=== Task item ===
Report all lines from the entries below in which "getP" appears.

=== Data provided ===
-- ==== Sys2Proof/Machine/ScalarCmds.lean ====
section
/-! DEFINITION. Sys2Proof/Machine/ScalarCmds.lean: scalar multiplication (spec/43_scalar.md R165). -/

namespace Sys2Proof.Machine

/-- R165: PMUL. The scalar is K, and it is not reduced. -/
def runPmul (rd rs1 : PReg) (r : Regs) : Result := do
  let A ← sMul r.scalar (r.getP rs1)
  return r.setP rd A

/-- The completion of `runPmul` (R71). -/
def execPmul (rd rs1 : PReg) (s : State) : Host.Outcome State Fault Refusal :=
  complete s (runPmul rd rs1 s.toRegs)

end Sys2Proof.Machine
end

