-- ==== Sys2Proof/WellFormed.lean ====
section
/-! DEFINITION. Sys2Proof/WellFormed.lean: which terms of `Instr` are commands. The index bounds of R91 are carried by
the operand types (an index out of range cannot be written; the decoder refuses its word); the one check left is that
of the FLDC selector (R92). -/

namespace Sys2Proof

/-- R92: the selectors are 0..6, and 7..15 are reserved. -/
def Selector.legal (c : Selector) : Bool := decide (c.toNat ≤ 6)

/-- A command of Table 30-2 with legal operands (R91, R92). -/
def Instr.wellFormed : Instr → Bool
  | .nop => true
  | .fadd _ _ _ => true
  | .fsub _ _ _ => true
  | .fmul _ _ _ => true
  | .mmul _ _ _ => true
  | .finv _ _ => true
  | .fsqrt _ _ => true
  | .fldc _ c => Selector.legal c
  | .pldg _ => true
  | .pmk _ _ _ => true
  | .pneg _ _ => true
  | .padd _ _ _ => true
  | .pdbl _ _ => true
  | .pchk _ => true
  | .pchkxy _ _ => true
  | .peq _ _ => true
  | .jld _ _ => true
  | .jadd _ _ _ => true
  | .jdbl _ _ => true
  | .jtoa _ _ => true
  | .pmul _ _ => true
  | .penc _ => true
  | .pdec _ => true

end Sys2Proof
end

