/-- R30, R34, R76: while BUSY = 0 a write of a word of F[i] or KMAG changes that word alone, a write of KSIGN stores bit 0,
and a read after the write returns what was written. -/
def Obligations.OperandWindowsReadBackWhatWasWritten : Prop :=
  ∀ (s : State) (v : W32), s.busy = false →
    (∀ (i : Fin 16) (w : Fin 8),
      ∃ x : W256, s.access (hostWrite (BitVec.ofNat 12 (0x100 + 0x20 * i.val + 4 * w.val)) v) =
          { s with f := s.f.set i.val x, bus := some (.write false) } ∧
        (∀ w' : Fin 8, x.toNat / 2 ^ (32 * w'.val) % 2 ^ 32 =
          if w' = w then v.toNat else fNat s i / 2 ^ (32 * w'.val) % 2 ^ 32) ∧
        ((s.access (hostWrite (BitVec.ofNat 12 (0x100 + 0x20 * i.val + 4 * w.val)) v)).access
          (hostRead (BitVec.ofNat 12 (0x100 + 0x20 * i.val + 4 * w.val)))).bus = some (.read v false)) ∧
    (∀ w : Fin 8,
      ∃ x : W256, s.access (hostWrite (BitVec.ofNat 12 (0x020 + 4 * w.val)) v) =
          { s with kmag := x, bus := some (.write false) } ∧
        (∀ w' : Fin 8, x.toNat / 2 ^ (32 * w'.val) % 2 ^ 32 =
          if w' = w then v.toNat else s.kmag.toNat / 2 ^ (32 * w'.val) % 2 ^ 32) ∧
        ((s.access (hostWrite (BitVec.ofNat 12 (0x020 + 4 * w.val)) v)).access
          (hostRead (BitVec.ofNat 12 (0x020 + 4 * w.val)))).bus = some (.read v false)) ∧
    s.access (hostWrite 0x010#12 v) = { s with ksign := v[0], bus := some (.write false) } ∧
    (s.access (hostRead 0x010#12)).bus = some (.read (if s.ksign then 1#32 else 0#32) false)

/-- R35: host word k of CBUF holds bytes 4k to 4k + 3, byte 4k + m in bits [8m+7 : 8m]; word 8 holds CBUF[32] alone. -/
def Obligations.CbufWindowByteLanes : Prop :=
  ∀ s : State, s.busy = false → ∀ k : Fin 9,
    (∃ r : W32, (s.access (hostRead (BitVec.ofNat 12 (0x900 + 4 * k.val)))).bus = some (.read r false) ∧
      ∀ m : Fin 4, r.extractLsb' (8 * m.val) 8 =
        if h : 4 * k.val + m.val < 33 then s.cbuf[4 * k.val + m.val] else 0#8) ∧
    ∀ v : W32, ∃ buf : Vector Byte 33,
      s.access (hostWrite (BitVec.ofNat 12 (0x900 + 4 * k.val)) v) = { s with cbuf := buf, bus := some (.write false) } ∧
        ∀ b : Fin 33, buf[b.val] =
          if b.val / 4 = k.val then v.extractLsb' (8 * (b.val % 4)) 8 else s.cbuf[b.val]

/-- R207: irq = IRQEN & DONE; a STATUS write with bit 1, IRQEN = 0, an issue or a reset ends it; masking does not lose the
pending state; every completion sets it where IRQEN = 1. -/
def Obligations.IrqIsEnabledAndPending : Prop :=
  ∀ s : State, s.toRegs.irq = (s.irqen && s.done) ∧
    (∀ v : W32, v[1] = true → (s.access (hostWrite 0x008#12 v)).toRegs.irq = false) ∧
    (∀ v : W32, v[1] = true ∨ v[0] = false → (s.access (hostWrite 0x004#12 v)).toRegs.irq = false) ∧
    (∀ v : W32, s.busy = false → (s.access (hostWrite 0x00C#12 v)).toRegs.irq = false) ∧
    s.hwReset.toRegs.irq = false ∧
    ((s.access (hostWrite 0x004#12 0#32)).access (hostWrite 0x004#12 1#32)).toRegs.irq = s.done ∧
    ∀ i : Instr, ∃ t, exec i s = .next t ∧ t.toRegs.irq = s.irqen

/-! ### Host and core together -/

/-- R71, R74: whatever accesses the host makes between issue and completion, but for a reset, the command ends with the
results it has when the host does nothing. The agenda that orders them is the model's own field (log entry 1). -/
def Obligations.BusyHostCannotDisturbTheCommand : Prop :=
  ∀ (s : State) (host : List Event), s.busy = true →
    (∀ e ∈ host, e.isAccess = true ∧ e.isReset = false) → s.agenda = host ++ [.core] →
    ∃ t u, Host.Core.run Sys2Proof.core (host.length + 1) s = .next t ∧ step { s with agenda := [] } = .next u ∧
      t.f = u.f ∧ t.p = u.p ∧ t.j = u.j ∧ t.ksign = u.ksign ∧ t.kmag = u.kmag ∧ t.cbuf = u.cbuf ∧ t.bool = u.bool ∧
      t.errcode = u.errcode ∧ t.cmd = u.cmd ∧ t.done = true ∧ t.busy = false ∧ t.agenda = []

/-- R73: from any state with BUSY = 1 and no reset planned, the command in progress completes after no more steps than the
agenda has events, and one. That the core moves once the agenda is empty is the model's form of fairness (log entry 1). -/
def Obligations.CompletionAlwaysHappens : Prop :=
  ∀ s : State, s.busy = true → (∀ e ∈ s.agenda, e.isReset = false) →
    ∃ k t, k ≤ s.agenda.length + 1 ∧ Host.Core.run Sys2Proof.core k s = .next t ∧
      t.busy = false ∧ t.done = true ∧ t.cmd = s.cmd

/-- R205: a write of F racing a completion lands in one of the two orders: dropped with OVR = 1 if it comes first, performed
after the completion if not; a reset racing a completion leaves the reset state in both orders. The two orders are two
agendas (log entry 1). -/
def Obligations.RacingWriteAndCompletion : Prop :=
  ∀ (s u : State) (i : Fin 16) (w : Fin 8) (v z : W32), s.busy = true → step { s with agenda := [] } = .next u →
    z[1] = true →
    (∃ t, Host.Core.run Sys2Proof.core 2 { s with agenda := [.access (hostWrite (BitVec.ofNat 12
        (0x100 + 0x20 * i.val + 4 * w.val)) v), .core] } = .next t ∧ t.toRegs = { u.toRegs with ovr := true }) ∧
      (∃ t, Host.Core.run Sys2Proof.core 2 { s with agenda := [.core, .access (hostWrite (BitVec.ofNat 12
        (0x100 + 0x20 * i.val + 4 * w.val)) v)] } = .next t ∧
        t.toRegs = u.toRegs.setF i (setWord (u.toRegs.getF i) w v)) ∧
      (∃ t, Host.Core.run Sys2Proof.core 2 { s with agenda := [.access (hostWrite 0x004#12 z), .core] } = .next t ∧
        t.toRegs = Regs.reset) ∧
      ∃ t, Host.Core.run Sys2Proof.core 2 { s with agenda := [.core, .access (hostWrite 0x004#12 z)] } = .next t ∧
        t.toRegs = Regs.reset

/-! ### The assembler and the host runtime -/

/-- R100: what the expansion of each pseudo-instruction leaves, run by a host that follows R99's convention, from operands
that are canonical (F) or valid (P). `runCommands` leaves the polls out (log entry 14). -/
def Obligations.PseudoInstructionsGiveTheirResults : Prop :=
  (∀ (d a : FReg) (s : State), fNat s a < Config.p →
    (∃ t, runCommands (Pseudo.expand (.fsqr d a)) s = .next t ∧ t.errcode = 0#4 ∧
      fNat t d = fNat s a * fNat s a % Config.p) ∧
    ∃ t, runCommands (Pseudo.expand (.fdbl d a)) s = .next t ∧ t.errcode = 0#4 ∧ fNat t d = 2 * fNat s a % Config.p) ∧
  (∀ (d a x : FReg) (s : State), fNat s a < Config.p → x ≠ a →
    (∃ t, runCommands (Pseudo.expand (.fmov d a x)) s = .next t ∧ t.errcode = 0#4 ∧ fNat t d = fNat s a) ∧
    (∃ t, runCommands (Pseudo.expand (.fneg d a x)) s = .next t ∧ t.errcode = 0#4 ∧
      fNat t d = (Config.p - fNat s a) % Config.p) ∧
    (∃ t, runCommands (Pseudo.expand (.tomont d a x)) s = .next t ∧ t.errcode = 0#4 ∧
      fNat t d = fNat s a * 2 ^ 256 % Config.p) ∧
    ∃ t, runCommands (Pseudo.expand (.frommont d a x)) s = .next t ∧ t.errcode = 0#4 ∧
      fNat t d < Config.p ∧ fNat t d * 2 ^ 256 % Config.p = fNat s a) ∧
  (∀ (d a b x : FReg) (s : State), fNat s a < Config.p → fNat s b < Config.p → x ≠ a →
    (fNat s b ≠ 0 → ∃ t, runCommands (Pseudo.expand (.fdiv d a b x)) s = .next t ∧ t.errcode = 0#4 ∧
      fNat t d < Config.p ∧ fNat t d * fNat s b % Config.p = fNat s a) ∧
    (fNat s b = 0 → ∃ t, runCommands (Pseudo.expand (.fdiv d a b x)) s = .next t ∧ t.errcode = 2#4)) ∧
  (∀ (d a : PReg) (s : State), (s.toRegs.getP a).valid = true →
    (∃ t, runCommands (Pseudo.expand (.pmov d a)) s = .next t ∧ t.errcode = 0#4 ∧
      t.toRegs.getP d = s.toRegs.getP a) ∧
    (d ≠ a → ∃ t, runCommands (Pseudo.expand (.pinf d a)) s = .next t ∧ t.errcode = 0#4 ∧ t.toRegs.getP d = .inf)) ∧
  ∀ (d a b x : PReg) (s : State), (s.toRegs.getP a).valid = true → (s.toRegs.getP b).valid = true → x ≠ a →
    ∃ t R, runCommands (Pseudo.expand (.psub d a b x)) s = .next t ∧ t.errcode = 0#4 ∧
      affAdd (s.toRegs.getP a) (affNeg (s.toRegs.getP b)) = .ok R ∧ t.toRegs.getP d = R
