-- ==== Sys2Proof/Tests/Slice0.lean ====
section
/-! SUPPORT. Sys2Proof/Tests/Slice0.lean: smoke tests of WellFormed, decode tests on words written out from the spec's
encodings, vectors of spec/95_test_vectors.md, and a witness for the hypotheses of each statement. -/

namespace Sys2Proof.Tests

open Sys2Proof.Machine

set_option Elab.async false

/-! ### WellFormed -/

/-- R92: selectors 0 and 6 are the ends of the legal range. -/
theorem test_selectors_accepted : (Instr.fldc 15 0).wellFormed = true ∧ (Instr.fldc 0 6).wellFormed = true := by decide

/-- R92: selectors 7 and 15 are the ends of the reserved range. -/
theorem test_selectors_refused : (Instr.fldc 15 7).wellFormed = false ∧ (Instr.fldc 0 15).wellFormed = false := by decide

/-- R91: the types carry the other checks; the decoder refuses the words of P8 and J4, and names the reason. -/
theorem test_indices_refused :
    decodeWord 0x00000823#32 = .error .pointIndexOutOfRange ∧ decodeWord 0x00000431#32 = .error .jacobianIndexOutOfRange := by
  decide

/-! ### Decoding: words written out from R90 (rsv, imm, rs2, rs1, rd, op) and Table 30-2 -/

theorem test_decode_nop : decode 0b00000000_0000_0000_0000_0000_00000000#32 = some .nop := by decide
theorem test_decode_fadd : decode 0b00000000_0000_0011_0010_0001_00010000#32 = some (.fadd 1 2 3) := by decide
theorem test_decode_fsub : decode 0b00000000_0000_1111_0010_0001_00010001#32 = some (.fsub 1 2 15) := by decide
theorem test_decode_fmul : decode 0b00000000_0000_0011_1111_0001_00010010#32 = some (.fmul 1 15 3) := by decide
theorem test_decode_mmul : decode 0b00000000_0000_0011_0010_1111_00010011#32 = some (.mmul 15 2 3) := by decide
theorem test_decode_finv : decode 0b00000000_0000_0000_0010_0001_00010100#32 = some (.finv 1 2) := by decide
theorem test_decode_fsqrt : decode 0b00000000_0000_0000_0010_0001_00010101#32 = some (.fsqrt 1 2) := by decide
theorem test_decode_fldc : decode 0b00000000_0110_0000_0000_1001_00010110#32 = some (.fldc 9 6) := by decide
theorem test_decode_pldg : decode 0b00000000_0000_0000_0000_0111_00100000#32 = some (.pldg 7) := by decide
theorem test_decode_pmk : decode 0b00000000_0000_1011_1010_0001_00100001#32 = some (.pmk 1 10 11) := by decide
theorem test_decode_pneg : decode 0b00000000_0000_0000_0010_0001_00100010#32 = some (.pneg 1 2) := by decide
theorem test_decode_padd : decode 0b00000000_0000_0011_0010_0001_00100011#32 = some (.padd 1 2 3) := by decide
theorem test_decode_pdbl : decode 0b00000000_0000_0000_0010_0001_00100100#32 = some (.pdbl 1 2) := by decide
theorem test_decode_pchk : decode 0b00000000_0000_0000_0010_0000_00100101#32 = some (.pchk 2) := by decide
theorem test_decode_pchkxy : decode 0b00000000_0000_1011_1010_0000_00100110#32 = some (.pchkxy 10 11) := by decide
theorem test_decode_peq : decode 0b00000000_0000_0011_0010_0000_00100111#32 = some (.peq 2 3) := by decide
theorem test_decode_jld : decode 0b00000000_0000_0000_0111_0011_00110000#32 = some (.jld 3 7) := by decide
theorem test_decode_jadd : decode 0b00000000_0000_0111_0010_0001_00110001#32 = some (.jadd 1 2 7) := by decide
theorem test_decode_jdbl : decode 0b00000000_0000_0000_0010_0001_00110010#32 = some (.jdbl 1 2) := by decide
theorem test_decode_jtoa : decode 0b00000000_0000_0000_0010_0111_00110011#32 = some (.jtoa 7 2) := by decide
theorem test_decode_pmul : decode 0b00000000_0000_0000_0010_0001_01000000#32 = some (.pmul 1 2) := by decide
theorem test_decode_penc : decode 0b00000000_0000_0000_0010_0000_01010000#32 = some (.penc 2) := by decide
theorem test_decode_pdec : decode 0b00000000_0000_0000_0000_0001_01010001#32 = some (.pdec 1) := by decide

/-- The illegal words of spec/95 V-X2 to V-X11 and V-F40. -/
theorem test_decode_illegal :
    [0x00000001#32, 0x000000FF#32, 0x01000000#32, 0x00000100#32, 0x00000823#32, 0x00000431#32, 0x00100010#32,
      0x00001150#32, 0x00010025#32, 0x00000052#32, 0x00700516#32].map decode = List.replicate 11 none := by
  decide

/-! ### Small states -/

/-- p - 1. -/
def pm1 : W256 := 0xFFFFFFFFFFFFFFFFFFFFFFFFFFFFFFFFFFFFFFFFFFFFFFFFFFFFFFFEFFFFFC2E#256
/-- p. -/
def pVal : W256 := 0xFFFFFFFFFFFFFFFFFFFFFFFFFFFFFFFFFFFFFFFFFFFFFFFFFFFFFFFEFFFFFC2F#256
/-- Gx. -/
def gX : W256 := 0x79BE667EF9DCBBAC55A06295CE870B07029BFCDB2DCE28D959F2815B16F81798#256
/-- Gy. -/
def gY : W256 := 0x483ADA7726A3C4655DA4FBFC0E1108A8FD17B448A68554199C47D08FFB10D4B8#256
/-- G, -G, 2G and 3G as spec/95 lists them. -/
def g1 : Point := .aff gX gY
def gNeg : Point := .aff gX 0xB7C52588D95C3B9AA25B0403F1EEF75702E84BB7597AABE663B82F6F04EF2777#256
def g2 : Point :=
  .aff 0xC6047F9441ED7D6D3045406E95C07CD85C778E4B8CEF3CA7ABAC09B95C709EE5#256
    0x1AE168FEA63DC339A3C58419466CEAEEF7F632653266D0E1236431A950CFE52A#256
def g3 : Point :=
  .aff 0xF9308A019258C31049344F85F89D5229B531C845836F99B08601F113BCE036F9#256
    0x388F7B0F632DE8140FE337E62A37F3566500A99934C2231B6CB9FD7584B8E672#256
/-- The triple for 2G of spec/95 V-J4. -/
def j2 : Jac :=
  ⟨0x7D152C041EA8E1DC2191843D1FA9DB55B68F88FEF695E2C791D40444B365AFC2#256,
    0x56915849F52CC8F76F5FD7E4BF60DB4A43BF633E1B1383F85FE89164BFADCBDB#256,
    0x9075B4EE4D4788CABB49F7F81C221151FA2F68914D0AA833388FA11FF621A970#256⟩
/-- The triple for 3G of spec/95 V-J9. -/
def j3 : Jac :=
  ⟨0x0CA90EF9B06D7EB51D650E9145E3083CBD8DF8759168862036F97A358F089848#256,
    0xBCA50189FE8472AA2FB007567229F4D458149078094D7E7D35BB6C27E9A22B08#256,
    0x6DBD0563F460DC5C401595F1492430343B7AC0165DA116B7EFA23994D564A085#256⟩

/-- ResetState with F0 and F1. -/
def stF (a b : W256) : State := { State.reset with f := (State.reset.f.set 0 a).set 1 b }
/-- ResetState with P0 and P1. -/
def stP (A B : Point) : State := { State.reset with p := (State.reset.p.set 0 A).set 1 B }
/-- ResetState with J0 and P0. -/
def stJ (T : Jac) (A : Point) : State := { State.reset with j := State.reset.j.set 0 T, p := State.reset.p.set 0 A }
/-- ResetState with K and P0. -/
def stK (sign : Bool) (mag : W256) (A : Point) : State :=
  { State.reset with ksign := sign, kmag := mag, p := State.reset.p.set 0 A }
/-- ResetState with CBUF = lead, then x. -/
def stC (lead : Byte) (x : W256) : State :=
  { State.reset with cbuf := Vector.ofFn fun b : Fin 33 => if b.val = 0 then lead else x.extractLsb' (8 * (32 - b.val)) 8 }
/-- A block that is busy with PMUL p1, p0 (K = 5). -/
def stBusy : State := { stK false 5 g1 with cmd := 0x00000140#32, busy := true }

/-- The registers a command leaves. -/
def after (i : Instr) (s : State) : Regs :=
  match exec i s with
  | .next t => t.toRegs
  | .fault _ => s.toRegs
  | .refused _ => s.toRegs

=== Output ===
  let A ← sMul r.scalar (r.getP rs1)
  (∀ (d a : PReg) (s : State), (s.toRegs.getP a).valid = true →
      t.toRegs.getP d = s.toRegs.getP a) ∧
    (d ≠ a → ∃ t, runCommands (Pseudo.expand (.pinf d a)) s = .next t ∧ t.errcode = 0#4 ∧ t.toRegs.getP d = .inf)) ∧
  ∀ (d a b x : PReg) (s : State), (s.toRegs.getP a).valid = true → (s.toRegs.getP b).valid = true → x ≠ a →
      affAdd (s.toRegs.getP a) (affNeg (s.toRegs.getP b)) = .ok R ∧ t.toRegs.getP d = R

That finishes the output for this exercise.